01 - Whisk together teriyaki sauce, soy sauce, honey, ginger, garlic, and sesame oil in a shallow dish. Add salmon fillets, turning to coat evenly. Marinate for at least 15 minutes.
02 - Prepare soba noodles according to package directions. Drain thoroughly and rinse under cold running water to halt cooking. Set aside.
03 - Julienne the carrot into thin strips. Slice the bell pepper and cucumber into thin matchsticks. Finely slice the spring onions.
04 - Combine soy sauce, rice vinegar, sesame oil, honey, ginger, chili flakes, and lime juice in a small bowl. Whisk until fully emulsified.

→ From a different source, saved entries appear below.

/-- ADDI (R86). -/
def execAddi (e : Fin 34) (d a : Fin 16) (imm : BitVec 14) (s : State) : Result :=
  issue e (.addi e d a imm) [d, a] 1 0 false (immBody e d a (sext14 imm) true fun _ u v => addFlags u v 0) s

/-- ANDI (R86). -/
def execAndi (e : Fin 34) (d a : Fin 16) (imm : BitVec 14) (s : State) : Result :=
  issue e (.andi e d a imm) [d, a] 1 0 false (immBody e d a (zext14 imm) false (logicFlags (· &&& ·))) s

/-- ORI (R86). -/
def execOri (e : Fin 34) (d a : Fin 16) (imm : BitVec 14) (s : State) : Result :=
  issue e (.ori e d a imm) [d, a] 1 0 false (immBody e d a (zext14 imm) false (logicFlags (· ||| ·))) s

/-- XORI (R86). -/
def execXori (e : Fin 34) (d a : Fin 16) (imm : BitVec 14) (s : State) : Result :=
  issue e (.xori e d a imm) [d, a] 1 0 false (immBody e d a (zext14 imm) false (logicFlags (· ^^^ ·))) s

/-- SHLI (R86). -/
def execShli (e : Fin 34) (d a : Fin 16) (imm : BitVec 14) (s : State) : Result :=
  issue e (.shli e d a imm) [d, a] 1 0 false
    (immBody e d a (zext14 imm) false fun f u v => shlFlags f u (fld v 0 5)) s

/-- SHRI (R86). -/
def execShri (e : Fin 34) (d a : Fin 16) (imm : BitVec 14) (s : State) : Result :=
  issue e (.shri e d a imm) [d, a] 1 0 false
    (immBody e d a (zext14 imm) false fun f u v => shrFlags f u (fld v 0 5)) s

/-- SARI (R86). -/
def execSari (e : Fin 34) (d a : Fin 16) (imm : BitVec 14) (s : State) : Result :=
  issue e (.sari e d a imm) [d, a] 1 0 false
    (immBody e d a (zext14 imm) false fun f u v => sarFlags f u (fld v 0 5)) s

/-- CMPI (R86). -/
def execCmpi (e : Fin 34) (a : Fin 16) (imm : BitVec 14) (s : State) : Result :=
  issue e (.cmpi e a imm) [a] 0 0 false (cmpBody e a fun _ _ => sext14 imm) s

/-- SEL (R86, R87). -/
def execSel (e : Fin 34) (d a b : Fin 16) (cond : BitVec 4) (s : State) : Result :=
  issue e (.sel e d a b cond) [d, a, b, flagsNo] 1 0 false
    (aluBody e d a b 1 false fun f u v => (if condHolds cond f then u else v, f)) s

/-- A constant in a register. -/
def constBody (e d : Nat) (v : Word) (x : Ctx) (s : State) : State := retire e x 1 (setG e x d v (s.time + 1) s)

/-- LUI (R86). -/
def execLui (e : Fin 34) (d : Fin 16) (imm : BitVec 18) (s : State) : Result :=
  issue e (.lui e d imm) [d] 1 0 false (constBody e d (wd (imm.toNat * 2 ^ 14))) s

/-- LI (R86). -/
def execLi (e : Fin 34) (d : Fin 16) (imm : BitVec 18) (s : State) : Result :=
  issue e (.li e d imm) [d] 1 0 false (constBody e d (sext18 imm)) s

/-- PADD (R90). -/
def execPadd (e : Fin 34) (d a b : Fin 16) (s : State) : Result :=
  issue e (.padd e d a b) [d, a, b] 1 0 false (aluBody e d a b 1 true paddFlags) s

/-- PDIF (R90). -/
def execPdif (e : Fin 34) (d a b : Fin 16) (s : State) : Result :=
  issue e (.pdif e d a b) [d, a, b] 1 0 false (aluBody e d a b 1 true pdifFlags) s

/-! ### Memory access (R91 to R97) -/

/-- The task fault of an access of `n` bytes at an address (R91 to R93), if any. -/
def memFault (s : State) (ea n : Nat) (store : Bool) : Option Nat :=
  if ea % n ≠ 0 then some 3
  else if !shuAddr ea || (store && idleHalf s ea) then some 4
  else none

/-- The access slot taken last asks port A for an address `d` lc from now (R370). -/
def portUse (e p d lat : Nat) (s : State) : State :=
  askA ⟨bankOf p, e, (shuSt s e).slotId - 1, s.time + d, s.time + d, lat⟩ s

/-- A load of `n` bytes at `ea` (R91 to R96): the value taken from its bytes goes to the registers that `put` names 6 lc
later at the earliest; an uncorrectable error is task fault 7. While its bank is full the instruction waits (R370). The data are those of the cycle of issue,
also where a conflict delays the grant (DESIGN CHOICE, log entry 33). -/
def loadAt (e : Nat) (x : Ctx) (ea n : Nat) (put : Nat → List (Nat × Word)) (s : State) : State :=
  match memFault s ea n false with
  | some c => taskFault e c ea s
  | none =>
    let p := shuPhysical s (runBank (ctx s e x)) ea
    if bankFull s p then s
    else
      let r := checkRead (.shuttle e) p n s
      if r.1 then taskFault e 7 ea r.2
      else
        let s := takeSlot e x 6 1 (.load (put (portN (.shuttle e) r.2 p n))) r.2
        retire e x 1 (portUse e p 0 6 s)

/-- A store of the `n` low bytes of `v` at `ea` (R91 to R95), with the words that enter W (R112). -/
def storeAt (e : Nat) (x : Ctx) (ea n v : Nat) (fed : List Word) (s : State) : State :=
  match memFault s ea n true with
  | some c => taskFault e c ea s
  | none =>
    let p := shuPhysical s (runBank (ctx s e x)) ea
    if bankFull s p then s
    else
      let lat := if wordClosed (.shuttle e) (wordOf p) s then 7 else 6
      let s := writeN (.shuttle e) p n v s
      retire e x 1 (portUse e p 0 lat (takeSlot e x lat 1 .store (feedW e x (wd ea :: fed) s)))

/-- The effective address g[a] + sext(imm14). -/
def effAddr (s : State) (e : Nat) (x : Ctx) (a : Nat) (imm : BitVec 14) : Nat := (gr s e x a + sext14 imm).toNat

/-- LD (R86). -/
def execLd (e : Fin 34) (d a : Fin 16) (imm : BitVec 14) (s : State) : Result :=
  issue e (.ld e d a imm) [d, a] 1 1 false
    (fun x s => loadAt e x (effAddr s e x a imm) 4 (fun v => [(d.val, wd v)]) s) s

/-- LDH (R86). -/
def execLdh (e : Fin 34) (d a : Fin 16) (imm : BitVec 14) (s : State) : Result :=
  issue e (.ldh e d a imm) [d, a] 1 1 false
    (fun x s => loadAt e x (effAddr s e x a imm) 2 (fun v => [(d.val, BitVec.ofInt 32 (toSigned 16 v))]) s) s

/-- LDHU (R86). -/
def execLdhu (e : Fin 34) (d a : Fin 16) (imm : BitVec 14) (s : State) : Result :=
  issue e (.ldhu e d a imm) [d, a] 1 1 false
    (fun x s => loadAt e x (effAddr s e x a imm) 2 (fun v => [(d.val, wd v)]) s) s

/-- LDBU (R86). -/
def execLdbu (e : Fin 34) (d a : Fin 16) (imm : BitVec 14) (s : State) : Result :=
  issue e (.ldbu e d a imm) [d, a] 1 1 false
    (fun x s => loadAt e x (effAddr s e x a imm) 1 (fun v => [(d.val, wd v)]) s) s

/-- LDD (R86, R93). -/
def execLdd (e : Fin 34) (d a : Fin 16) (imm : BitVec 14) (s : State) : Result :=
  issue e (.ldd e d a imm) [d, d + 1, a] 2 1 false
    (fun x s => if d.val % 2 = 1 then taskFault e 2 0 s
      else loadAt e x (effAddr s e x a imm) 8 (fun v => [(d.val, wd v), (d.val + 1, wd (v / 2 ^ 32))]) s) s

/-- ST (R86). -/
def execSt (e : Fin 34) (a b : Fin 16) (imm : BitVec 14) (s : State) : Result :=
  issue e (.st e a b imm) [a, b] 0 1 false
    (fun x s => storeAt e x (effAddr s e x a imm) 4 (gr s e x b).toNat [gr s e x b] s) s

/-- STH (R86). -/
def execSth (e : Fin 34) (a b : Fin 16) (imm : BitVec 14) (s : State) : Result :=
  issue e (.sth e a b imm) [a, b] 0 1 false
    (fun x s => storeAt e x (effAddr s e x a imm) 2 (gr s e x b).toNat [gr s e x b &&& 0xFFFF#32] s) s

/-- STB (R86). -/
def execStb (e : Fin 34) (a b : Fin 16) (imm : BitVec 14) (s : State) : Result :=
  issue e (.stb e a b imm) [a, b] 0 1 false
    (fun x s => storeAt e x (effAddr s e x a imm) 1 (gr s e x b).toNat [gr s e x b &&& 0xFF#32] s) s

/-- STD (R86, R93). -/
def execStd (e : Fin 34) (a b : Fin 16) (imm : BitVec 14) (s : State) : Result :=
  issue e (.std e a b imm) [a, b, b + 1] 0 1 false
    (fun x s => if b.val % 2 = 1 then taskFault e 2 0 s
      else
        let lo := gr s e x b
        let hi := gr s e x (b.val + 1)
        storeAt e x (effAddr s e x a imm) 8 (lo.toNat + 2 ^ 32 * hi.toNat) [lo, hi] s) s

05 - Heat a nonstick skillet over medium-high heat. Remove salmon from marinade, reserving the liquid. Sear salmon for 3 to 4 minutes per side until just cooked through.
06 - Pour reserved marinade into the skillet and simmer for 1 minute, spooning the glaze over the salmon. Remove from heat and let salmon rest for 3 minutes.

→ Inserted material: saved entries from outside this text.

-- ==== Sys2Proof/Certificates/Slice0/Obligations.lean ====
section
/-!
DEFINITION. The statements for the provers: what the commands of each family do, when each takes place, and what every step
keeps.
-/

open Sys2Proof Sys2Proof.Machine

/-- A step takes the command at the front of the queue and runs it on the state with the rest of the queue. The queue is
the form of the model (log entry 16). -/
def Obligations.FrontCommandRuns : Prop :=
  ∀ (c : Instr) (rest : List Instr) (s : State), step { s with pending := c :: rest } = exec c { s with pending := rest }

/-- With no command waiting and nothing due, one loom cycle passes (R16). That an empty queue idles by one cycle is the
choice of the model (log entry 16). -/
def Obligations.EmptyQueuePassesOneCycle : Prop :=
  ∀ s : State, s.pending = [] → running s = true → s.timed = [] → resetNext s = none → s.sel.hold = 0 → s.sel.skip = 0 → Quiet s →
    ∃ t, step s = .next t ∧ t.time = s.time + 1 ∧ t.mem = s.mem ∧ t.pending = []

/-- The reset values of GCTL.MODE (R38), GCTL.CTL (R40) and SHED.PICKLEN (R76), device time 0 and empty queues. That the
stores list nothing is the choice of the model (log entry 4). -/
def Obligations.ResetState : Prop :=
  State.reset.time = 0 ∧ mode State.reset = 0 ∧ power State.reset = 0 ∧ rget State.reset Reg.gctlCtl = 3 ∧
    rget State.reset Reg.shedPicklen = 400 ∧ rget State.reset Reg.gctlRsvCnt = 0 ∧ rget State.reset Reg.gctlHoleCnt = 0 ∧
    State.reset.mem = [] ∧ State.reset.ev.wires = [] ∧ State.reset.pending = []

/-- No command ends in a fault or a refusal. This says that nothing stops, not that every command has its effect: the
statements of the families say when it has. -/
def Obligations.EveryCommandAnswersANextState : Prop :=
  ∀ (c : Instr) (s : State), ∃ t, exec c s = .next t

/-- An invariant of every step: the stores and the flash stay in canonical form, so that equal memories are equal data,
and no effect touches the commands that wait. -/
def Obligations.StepKeepsMemoriesCanonical : Prop :=
  ∀ s t : State, Memory.wf s.mem = true → Flash.wf s.flash.bytes = true → step s = .next t →
    Memory.wf t.mem = true ∧ Flash.wf t.flash.bytes = true ∧ t.pending = s.pending.tail

/-- No fuse can be unblown (R465), by any command, a device reset among them. -/
def Obligations.NoFuseIsUnblown : Prop :=
  ∀ s t : State, Memory.wf s.mem = true → Flash.wf s.flash.bytes = true → step s = .next t → s.fuse.le t.fuse

/-- The stores and the flash of the state at reset are in canonical form. -/
def Obligations.ResetMeetsTheInvariants : Prop :=
  Memory.wf State.reset.mem = true ∧ Flash.wf State.reset.flash.bytes = true

/-- Every shuttle instruction, at every value of its operands, decodes from its word for its engine; and the instruction
of every word, for every engine, has a word that decodes to the same instruction. -/
def Obligations.ShuttleWordsRoundTrip : Prop :=
  (∀ (i : Instr) (w : Nat), shuEncode i = some w → w < 2 ^ 32 ∧ ∃ e, shuDecode e (BitVec.ofNat 32 w) = i) ∧
  (∀ (e : Fin 34) (w : BitVec 32), ∃ n, shuEncode (shuDecode e w) = some n ∧ shuDecode e (BitVec.ofNat 32 n) = shuDecode e w)

/-- Every heddle instruction, at every value of its fields, decodes from its word for its engine; and a word of opcode 1
to 10 is the word of the instruction that it decodes to. -/
def Obligations.HeddleWordsRoundTrip : Prop :=
  (∀ (i : Instr) (w : Nat), hedEncode i = some w → w < 2 ^ 16 ∧ ∃ e, hedDecode e (BitVec.ofNat 16 w) = i) ∧
  (∀ (e : Fin 64) (w : BitVec 16), 1 ≤ w.toNat % 16 ∧ w.toNat % 16 ≤ 10 → hedEncode (hedDecode e w) = some w.toNat)

/-- The canonical NOP, a word of each form of R85, an erased word and a heddle word of each kind decode to the instruction
that the encoding tables give. -/
def Obligations.SampleWordsDecode : Prop :=
  shuDecode 0 0x04000000#32 = .nop 0 ∧ shuDecode 3 0x00000000#32 = .ill 3 ∧ shuDecode 1 0x08508000#32 = .aluAdd 1 1 4 2 ∧
  shuDecode 2 0x50D03FFF#32 = .addi 2 3 4 0x3FFF ∧ shuDecode 2 0x98088010#32 = .st 2 2 2 0x10 ∧
  shuDecode 5 0xB4400005#32 = .br 5 1 5 ∧ shuDecode 4 0x7BC00007#32 = .li 4 15 7 ∧ shuDecode 0 0xF0000000#32 = .ill 0 ∧
  hedDecode 7 0x0001#16 = .hedJmp 7 0 ∧ hedDecode 7 0xABC3#16 = .hedOut 7 0xABC ∧ hedDecode 7 0x000B#16 = .hedInvalidOpcode 7

/-- What the other statements call settle acts on detections (R597) and on a pending changeover whose tracker is lost
(R478), and on nothing else. -/
def Obligations.NothingLeftToSettle : Prop :=
  ∀ s : State, s.flt.det = [] → stageState s ≠ 4 → settle s = s

/-- REGISTER_WRITE of a register, COMMIT, the CNT_CLR commands, HALT, RESUME and STEP, the channel, harness, reed, card,
tracker, position, heddle, window, converter, store, bobbin, vector, power, mailbox, host, tackler and fault register
commands: an accepted write has its effect. -/
def Obligations.RegisterCommandsLand : Prop :=
  ∀ (c : Instr) (s : State) (p : Path) (a : Nat) (v : Word), regWrite s c = some (p, a, v) → Accepts p a v s →
    exec c s = .next (settle (applyWrite a v (inTurn p s)))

07 - Flake salmon into large chunks. In a large bowl, combine noodles, prepared vegetables, edamame, and half the sesame seeds. Add dressing and toss gently to coat evenly.
08 - Divide salad among serving plates. Arrange glazed salmon on top. Garnish with remaining sesame seeds and cilantro leaves. Serve with lime wedges if desired.